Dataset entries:
-- ==== Sys2Proof/Certificates/Slice0/Obligations.lean ====
section
/-! DEFINITION. The statements for the provers. Each docstring names the rule of the manual that the
statement formalises; where a clause rests on a choice of the model, it names the log entry. -/

open Sys2Proof Sys2Proof.Machine

/-! ## The whole part -/

/-- Log 1, log 2, log 10 (the queue is the model's own): step runs the command at the front of the queue on
the state with the queue's rest; on an empty queue a FAULT request of NOTICE_LOST that is on its way
arrives while RSTn is released, and otherwise the part idles. -/
def Obligations.StepRunsFrontCommand : Prop :=
  (∀ (c : Instr) (rest : List Instr) (s : State), s.pending = c :: rest →
    step s = exec c { s with pending := rest }) ∧
    ∀ s : State, s.pending = [] →
      ((s.ctrl.lostFaults = [] ∨ s.pins.rstn = false) → step s = .next s) ∧
      (s.pins.rstn = true → s.ctrl.lostFaults ≠ [] → step s = .next s.lostFaultArrives)

/-- Log 1, log 19, log 20 (all the model's): a command is refused exactly when an operand of it names nothing
that exists, only STAGE_DATA_FRAME can fault, and only while a readout streams and has a current entry, and
no command touches the queue of the commands that wait. -/
def Obligations.OutcomesOfCommands : Prop :=
  ∀ (c : Instr) (s : State),
    (c.wf = false → exec c s = .refused .illFormed) ∧
      (c.wf = true → ∀ r, exec c s ≠ .refused r) ∧
      (∀ f, exec c s = .fault f →
        c = .stageDataFrame ∧ f = .captureHole ∧ s.readout.streaming = true ∧ s.readout.current.isSome = true) ∧
      ∀ t, exec c s = .next t → t.pending = s.pending

/-- R162: RSTN_ASSERTED gives every piece of state its power-on value; while RSTn is asserted no block
takes any event; RSTN_RELEASED latches the unit address and leaves every block at its power-on value. The
model's choices in these values: reports "switched" and FAULT requests on their way are dropped (log 7, log 10),
the contents of the capture blocks are cleared (log 13), the readout fields without a meaning while IDLE
hold event number 1, ALL, next index 0 and remaining 0 (log 15), and a line-leave not yet performed is dropped
(log 27). -/
def Obligations.ResetPinHoldsThePart : Prop :=
  ∀ s : State,
    (∃ t, exec .rstnAsserted s = .next t ∧ t.pins = { s.pins with rstn := false } ∧ t.pending = s.pending ∧
      t.ports = State.reset.ports ∧ t.bank = State.reset.bank ∧ t.mem = State.reset.mem ∧
      t.pickQueue = State.reset.pickQueue ∧ t.assoc = State.reset.assoc ∧ t.channel = State.reset.channel ∧
      t.capture = State.reset.capture ∧ t.readout = State.reset.readout ∧ t.trunk = State.reset.trunk ∧
      t.ctrl = State.reset.ctrl) ∧
    (s.pins.rstn = false → ∀ c : Instr, c.wf = true → c ≠ .trdyAsserted → c ≠ .trdyWithdrawn →
      c ≠ .rstnAsserted → (∀ u, c ≠ .rstnReleased u) → exec c s = .next s) ∧
    (s.pins.rstn = false → ∀ u, u < 32 → exec (.rstnReleased u) s = .next
      { State.reset with
        pins := { s.pins with rstn := true, ua := BitVec.ofNat 5 u }
        unitAddress := if u = 31 then 30 else u
        pending := s.pending })

/-- R74, R99, R122, R135, and R147 (section 9.6) for the unit status flags, the NOTICE queue and the staged
place: what each of the three resets leaves of the pick queue, the associator, the event channel, the
capture engine, the readout unit, those queues and the flags. -/
def Obligations.EveryResetClearsTheEngine : Prop :=
  ∀ s t : State, s.resetTo t →
    t.pickQueue = [] ∧ t.ctrl.flags = Flags.clear ∧ t.trunk.notice = [] ∧
      (∀ l, t.assoc.view.get l = ⟨false, none⟩) ∧ t.assoc.watermark = none ∧
      (∀ k, t.candidate k = none) ∧ t.assoc.openOrder = 0 ∧ t.assoc.inUse = .active ∧ t.assoc.switch = none ∧
      t.channel = [] ∧ (∀ p, t.record p = none) ∧ (∀ k : Fin 16, t.capture.map[k] = .empty) ∧
      t.capture.nextNumber = 1 ∧ t.capture.freeList = List.range 1024 ∧
      t.readout.streaming = false ∧ t.readout.record = none ∧ t.readout.current = none ∧
      t.readout.framesSent = 0 ∧ t.readout.instantsSent = 0 ∧ t.readout.overlap = false ∧
      t.readout.cancel = false ∧ t.readout.endStaged = false ∧ t.trunk.staged = none

/-- R161 with R18, R28, R32, R36, R65, R147, R152, R153. RESET ENGINE queues its reply, and then keeps the
line ports, the rings, the status confirmation, the settings, the banks and the REPLY queue, cancels a
pending switch, and sets each detector from its entry in the active bank. RESET FULL queues its reply and
gives every block its power-on values, but for the pins, the unit address, the REPLY queue, the downlink
frame under reception and the frame being sent. The model's choices in it: RESET ENGINE marks the switched
reports on their way and RESET FULL drops them (log 7), a FAULT request of NOTICE_LOST on its way stays so
(log 10), RESET ENGINE keeps the contents of the capture blocks and RESET FULL clears them (log 13), the readout
fields without a meaning while IDLE hold event number 1, ALL, next index 0 and remaining 0 after RESET FULL
(log 15), and a line-leave not yet performed is kept by RESET ENGINE and dropped by RESET FULL (log 27). -/
def Obligations.CommandResetsByBlock : Prop :=
  ∀ (s : State) (c : Command), s.canTake c → c.code = 0x11 →
    (c.params = [1] → ∃ t, exec .resetEngine s = .next t ∧
        t.pins = s.pins ∧ t.unitAddress = s.unitAddress ∧ t.ports = s.ports ∧ t.mem = s.mem ∧
        t.pending = s.pending ∧
        t.trunk = { (s.answered c .done []).trunk with notice := [], staged := none } ∧
        t.ctrl = { s.ctrl with
          flags := Flags.clear
          scheduled := none
          marks := ⟨false, false, false⟩
          reports := s.ctrl.reports.map fun r => { r with cancelled := true } } ∧
        (∀ l, t.bankLine l = { s.bankLine l with inUse := .active, switch := none }) ∧
        ∀ i, t.station i =
          { s.station i with
            det :=
              if (s.ctrl.active.station i).enable = false then .off
              else if (s.bankLine (lineOf i)).live = true ∧ (s.bankLine (lineOf i)).lastTest = false ∧
                  detectionAllowed (s.station i).confirmed = true then .warmup
              else .suspended
            warm := 0, debounce := 0, onCount := 0, hold := 0, detection := none }) ∧
    (c.params = [2] → exec .resetFull s = .next
        { State.reset with
          pins := s.pins
          unitAddress := s.unitAddress
          pending := s.pending
          ctrl := { Controller.reset with lostFaults := s.ctrl.lostFaults }
          trunk := { Trunk.reset with
            rx := s.trunk.rx, tx := s.trunk.tx, reply := (s.answered c .done []).trunk.reply } })

/-- The machine right after reset meets every invariant that the other statements say each step keeps. -/
def Obligations.ResetMeetsTheInvariants : Prop :=
  State.reset.placesBounded ∧ Memory.wf State.reset.mem = true ∧ (∀ l, (State.reset.port l).sequenceOk) ∧
    (∀ i, (State.reset.station i).inRange) ∧ pickQueueOk State.reset.pickQueue ∧ State.reset.pickListsOk ∧
    State.reset.blocksAccounted ∧ State.reset.runsOk ∧ State.reset.numbersOk ∧ State.reset.ordersOk ∧
    State.reset.recordStatesOk ∧ State.reset.entriesAscend ∧ State.reset.detectorsOk ∧ State.reset.tablesInRange
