-- ==== Sys2Proof/Tests/Slice0.lean ====
section
/-! SUPPORT. The model's own tests, each with its source in the manual, and one witness for the hypotheses of
each statement. -/

namespace Sys2Proof.Tests

open Sys2Proof.Machine

/-! ## Small states -/

/-- The state after reset with one command in the control receive buffer. -/
def holding (c : Command) : State := { State.reset with trunk := { Trunk.reset with control := [c] } }

/-- A command addressed to unit 0 with tag 7. -/
def cmd (code : Byte) (params : List Byte) : Command := ⟨0, code, 7, params⟩

theorem holding_canTake (c : Command) : (holding c).canTake c := ⟨rfl, rfl, Nat.zero_lt_succ 3⟩

/-- The state after reset with this port for Line A. -/
def withPort (p : LinePort) : State := { State.reset with ports := ⟨p, LinePort.reset⟩ }

/-- A SAMPLE frame without present places. -/
def frame (i : Index) (marker : Byte) : SampleFrame := ⟨i, marker, Vector.replicate 32 none⟩

/-- An input-buffer entry of Line A. -/
def entry (i : Index) (fill : Nat) : InputEntry := ⟨.a, i, fill, false, Vector.replicate 32 none, 0⟩

/-- The active bank with station 0 enabled. -/
def bankOne : Bank :=
  { Bank.default with stations := Bank.default.stations.set 0 { StationEntryCfg.default with enable := true } }

/-- A state in which Line A offers a filled instant to station 0 in this condition, confirmed OK. -/
def offering (x : StationState) : State :=
  { State.reset with
    ports := ⟨{ LinePort.reset with state := .live, buffer := [entry 100 1] }, LinePort.reset⟩
    bank := { stations := DetectorBank.reset.stations.set 0 { x with confirmed := some 0 }
              lines := ⟨{ BankLine.reset with live := true }, BankLine.reset⟩ }
    ctrl := { Controller.reset with active := bankOne } }

/-- A pick of a station. -/
def pickOf (st : Station) (onset : Index) : Pick := ⟨st, onset, 100, 0, false, false⟩

/-- A candidate anchored at station 0 with its anchor's pick. -/
def candidateOf (state : CandidateState) (order : Nat) (deadline : Index) (quorum : Nat) : Candidate :=
  { state := state, order := order, anchor := 0, t0 := 1000, earliest := 1000, deadline := deadline
    extensions := 0, quorum := quorum, weight := 1, picks := [pickOf 0 1000] }

/-- The active bank with stations 0 and 1 enabled and station 1 a neighbour of station 0. -/
def bankTwo : Bank :=
  { bankOne with
    stations := bankOne.stations.set 1 { StationEntryCfg.default with enable := true }
    neighbours := Bank.default.neighbours.set 0 [⟨1, 50⟩] }

/-- A state of the associator: this pick queue, and this candidate in slot 3. -/
def associating (q : List QueueEntry) (c : Option Candidate) : State :=
  { State.reset with
    pickQueue := q
    assoc := { Associator.reset with slots := Associator.reset.slots.set 3 c, openOrder := 5 }
    ctrl := { Controller.reset with active := bankTwo } }

/-- A live LINE MARK of Line A. -/
def markAt (i : Index) (restart : Bool) : QueueEntry := .mark ⟨.a, true, some i, restart⟩

/-- A DECLARE message anchored at station 0. -/
def declareMsg (enable : Bool) : DeclareMsg :=
  { slot := 2, anchor := 0, t0 := 1000, earliest := 1000, picks := [pickOf 0 1000, pickOf 1 1010]
    generation := 0, captureEnable := enable, captureSet := .neighbourhood, pre := 400, post := 1600
    neighbours := [1] }

/-- A CLOSE message of slot 2. -/
def closeMsg : CloseMsg := ⟨2, [pickOf 0 1000, pickOf 1 990], 2, false⟩

/-- A station entry with one block, its bulk copy and its direct range both under way. -/
def stationEntry : StationEntry :=
  { station := 0, boundary := some 110, chain := [some 0], bulkFirst := none, bulkCount := 0, directCount := 0
    filledCount := 0, startClamped := false, lineLost := false, testData := false, bulkDone := false
    directDone := false, bulkRead := 0, bulkFilled := 0 }

/-- A window of 21 indices from 100 with that entry. -/
def window (e : StationEntry) : CaptureSection := ⟨100, 120, [e]⟩

/-- A record with that window. -/
def recordOf (state : RecordState) (c : Option CaptureSection) : Record :=
  { number := 17, state := state, order := 0, anchor := 0, t0 := 110, earliest := 105, generation := 0
    picks := [pickOf 0 110, pickOf 1 105], switchClosed := false, captureAbsent := false
    captureDisabled := c.isNone, capture := c }
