-- ==== Sys2Proof/Machine/Memory.lean ====
section
/-! DEFINITION. The memory system below a memory word: page walks and translation (R299 to R302), home L2 slices and
guest copies (R263, R268, R287, R288, R297), the L1 and the store-combining buffer (R265, R283 to R286, R318), the
foyer (R306), the scratchpad, and what a write untags and wakes (R38, R202). -/

namespace Sys2Proof.Machine

/-! ### Physical addresses (log 2) -/

/-- Foyer bytes are numbered from here on; physical memory lies below (R300: frames give address bits [51:12]). -/
def foyerBase : Nat := 2 ^ 52
def isFoyer (pa : Nat) : Bool := decide (foyerBase ≤ pa)
/-- The die whose HBM holds a physical address (log 2). -/
def dieOf (pa : Nat) : Nat := bitsOf pa 37 2
/-- The die of a core (R12). -/
def coreDie (c : Nat) : Nat := c / 64 % 4
/-- The guest-table key of a sector on a die. -/
def guestKey (die sector : Nat) : Nat := sector * 4 + die

/-! ### Home L2 slices -/

/-- A byte at its home: the L2 copy, else HBM (R263, R287). -/
def MemSys.homeByte (m : MemSys) (pa : Nat) : Byte :=
  if isFoyer pa then m.foyer.read (pa - foyerBase) else
  match Tab.find? (pa / 64) m.l2 with
  | some x => x.data.getD (pa % 64) 0
  | none => m.hbm.read pa
/-- `n` bytes at their homes. -/
def MemSys.homeBytes (m : MemSys) (pa n : Nat) : List Byte := (List.range n).map fun i => m.homeByte (pa + i)
/-- A little-endian number at its home. -/
def MemSys.homeNat (m : MemSys) (pa n : Nat) : Nat := leNat (m.homeBytes pa n)
/-- The sector's data at its home. -/
def MemSys.homeSector (m : MemSys) (sector : Nat) : List Byte := m.homeBytes (sector * 64) 64
/-- The pseudo-channel that holds a physical address, 128 to a die (log 2). -/
def pcUnit (pa : Nat) : Nat := dieOf pa * 128 + pa / 256 % 128
/-- The sector is uncorrectable at its home (R297), or lies on a pseudo-channel that has failed with no reserve left
(R298). -/
def MemSys.isBad (m : MemSys) (sector : Nat) : Bool :=
  m.failedPc.contains (pcUnit (sector * 64)) ||
  match Tab.find? sector m.l2 with
  | some x => x.poisoned
  | none => m.bad.contains sector

/-! ### Die apply order (R268) -/

def MemSys.clock (m : MemSys) (die k : Nat) : Nat := Tab.get 0 m.clocks (die * 4 + k)
def MemSys.clockOf (m : MemSys) (die : Nat) : List Nat := (List.range 4).map (m.clock die)
def leClock (a b : List Nat) : Bool := (a.zip b).all fun p => decide (p.1 ≤ p.2)
/-- Join a clock into a die's. -/
def MemSys.joinClock (m : MemSys) (die : Nat) (c : List Nat) : MemSys :=
  { m with clocks := c.zipIdx.foldl (fun t p => Tab.put (die * 4 + p.2) (max (Tab.get 0 t (die * 4 + p.2)) p.1) t) m.clocks }
/-- Apply one guest update at its die. -/
def MemSys.applyGuest (m : MemSys) (u : GuestUpd) : MemSys :=
  let k := guestKey u.die u.sector
  ({ m with
    updates := m.updates.filter (·.id != u.id)
    guest := if (Tab.find? k m.guest).isSome then Tab.put k u.data m.guest else m.guest }).joinClock u.die u.clock
/-- No update that happens before `u` is still on its way to the same die. -/
def MemSys.mayApply (m : MemSys) (u : GuestUpd) : Bool :=
  m.updates.all fun v => v.id == u.id || v.die != u.die || !(leClock v.clock u.clock && decide (v.id < u.id))
/-- Apply at `die` every update that happens before what `src` has applied, in the order they were sent. -/
def MemSys.sync (m : MemSys) (die src : Nat) : MemSys :=
  if die = src then m else
  let c := m.clockOf src
  let us := m.updates.filter fun u => u.die == die && leClock u.clock c
  (us.foldl (fun m u => m.applyGuest u) m).joinClock die c

/-- A die that has read or written a sector at its home has applied there what happens before that, where it holds a guest
copy of the sector (R265, R268; log 21). -/
def MemSys.seen (m : MemSys) (die sector : Nat) : MemSys :=
  if (Tab.find? (guestKey die sector) m.guest).isSome then m.sync die (dieOf (sector * 64)) else m
/-- The scope reaches beyond a die. -/
def wide : Scope → Bool
  | .pkg | .pod => true
  | .core | .quad | .die => false
/-- A release or an acquire of a scope beyond the die: the die has then applied what every die had applied (R264, R268). -/
def MemSys.joinDies (m : MemSys) (die : Nat) : MemSys := (List.range 4).foldl (fun m d => m.sync die d) m

/-- Write bytes (place in the sector, byte) at the home of a sector, from a core of `die`, and send them to the dies that
its directory names; a die that has dropped its copy leaves the directory then (R268, R288).  A full-sector write replaces
a poisoned line (R297). -/
def MemSys.homeWrite (m : MemSys) (die sector : Nat) (bs : Tab Byte) (id : Nat) : MemSys :=
  if isFoyer (sector * 64) then
    { m with foyer := bs.foldl (fun f p => f.write (sector * 64 - foyerBase + p.1) p.2) m.foyer }
  else
    let home := dieOf (sector * 64)
    let m := m.sync home die
    let old := m.homeSector sector
    let data := (List.range 64).map fun i => Tab.get (old.getD i 0) bs i
    let bad := m.isBad sector && decide (bs.length < 64)
    let m := { m with
      l2 := Tab.put sector ⟨true, bad, data⟩ m.l2
      clocks := Tab.put (home * 4 + home) (m.clock home home + 1) m.clocks }
    let c := m.clockOf home
    let dies := (List.range 4).filter fun d => m.dirs.contains (guestKey d sector)
    { m with
      updates := m.updates ++ dies.map fun d => ⟨id * 4 + d, d, sector, data, c⟩
      dirs := m.dirs.filter fun k => k / 4 != sector || (Tab.find? k m.guest).isSome }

* **Work order**
All lines of the records above that carry the word "neighbours" should be listed.

* **Answer space**
    neighbours := Bank.default.neighbours.set 0 [⟨1, 50⟩] }
    neighbours := [1] }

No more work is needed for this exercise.